***** Input for this task *****
/-- A training word on an echo lane that does not hold lock gives its ID and the polarity found. ECHO_LOCKED on an enabled lane not under test shows LOCKED once the lane's ID is known, unless an earlier lane reports the same ID, which sets ID_CONFLICT; with no ID known it only keeps the lock. ECHO_LOCK_LOST of a locked lane makes it acquire again and, with enough lanes left, does nothing else. FRAMING_ERROR counts, sets FRAMING and thaws the receiver. EQ_FREEZE and EQ_THAW set and clear FROZEN. -/
def Obligations.EchoLaneCommands : Prop :=
  ∀ (s : State) (k : Nat), k < 4 →
    (∀ (w : DWord) (inv : Bool) (x : TrainingWord), readTrainingWord w = some x → s.bln.echoHeld.contains k = false →
      Completes (.trainingWord (.echo k) ⟨w, inv⟩) s (fun t =>
        t.fget (F.BLN_ECHO_STATUS_ECHO_ID k) = x.laneId % 4 ∧ t.flag (F.BLN_ECHO_STATUS_POL_INV k) = inv ∧
        t.bln.echoKnown.contains k = true ∧ Frame [.bln] [R.BLN_ECHO_STATUS k] s t)) ∧
    (s.flag (F.BLN_ECHO_CTL_ENABLE k) = true → s.flag (F.BLN_ECHO_CTL_TEST k) = false →
      (s.bln.echoKnown.contains k = false → Completes (.echoLocked k) s (fun t =>
        t.bln = { s.bln with echoHeld := insertKey k s.bln.echoHeld } ∧ Frame [.bln] [] s t)) ∧
      (s.bln.echoKnown.contains k = true → s.fget (F.BLN_ECHO_STATUS_STATE k) ≠ 2 →
        (s.idClash k = false → Completes (.echoLocked k) s (fun t =>
          t.fget (F.BLN_ECHO_STATUS_STATE k) = 2 ∧ t.flag (F.BLN_ECHO_EVENTS_LOCKED k) = true ∧
          Frame [.bln] [R.BLN_ECHO_STATUS k, R.BLN_ECHO_EVENTS k] s t)) ∧
        (s.idClash k = true → Completes (.echoLocked k) s (fun t =>
          t.flag (F.BLN_ECHO_EVENTS_ID_CONFLICT k) = true ∧ Frame [.bln] [R.BLN_ECHO_EVENTS k] s t)))) ∧
    (s.fget (F.BLN_ECHO_STATUS_STATE k) = 2 → s.echoMin < s.echoLocked → Completes (.echoLockLost k) s (fun t =>
      t.fget (F.BLN_ECHO_STATUS_STATE k) = 1 ∧ t.flag (F.BLN_ECHO_EVENTS_LOCK_LOST k) = true ∧
      t.fget (F.BLN_ECHO_FEC_UNCORR_COUNT k) = satAdd 32 (s.fget (F.BLN_ECHO_FEC_UNCORR_COUNT k)) 4 ∧
      Frame [.bln] [R.BLN_ECHO_STATUS k, R.BLN_ECHO_EVENTS k, R.BLN_ECHO_FEC_UNCORR k] s t)) ∧
    Completes (.framingError k) s (fun t => t.flag (F.BLN_ECHO_EVENTS_FRAMING k) = true ∧
      t.bln = { s.bln with framings := s.bln.framings.set k (s.bln.framings.getD k 0 + 1) } ∧ t.flag (F.BLN_ECHO_STATUS_FROZEN k) = false ∧
      Frame [.bln] [R.BLN_ECHO_EVENTS k, R.BLN_ECHO_STATUS k] s t) ∧
    Completes (.eqFreeze k) s (fun t => t.flag (F.BLN_ECHO_STATUS_FROZEN k) = true ∧ Frame [] [R.BLN_ECHO_STATUS k] s t) ∧
    Completes (.eqThaw k) s (fun t => t.flag (F.BLN_ECHO_STATUS_FROZEN k) = false ∧ Frame [] [R.BLN_ECHO_STATUS k] s t)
*****
Beginning at the line that holds "Completes (.eqFreeze k)", copy every line through the end of the entries exactly as given, and only those lines.

→ Task output
    Completes (.eqFreeze k) s (fun t => t.flag (F.BLN_ECHO_STATUS_FROZEN k) = true ∧ Frame [] [R.BLN_ECHO_STATUS k] s t) ∧
    Completes (.eqThaw k) s (fun t => t.flag (F.BLN_ECHO_STATUS_FROZEN k) = false ∧ Frame [] [R.BLN_ECHO_STATUS k] s t)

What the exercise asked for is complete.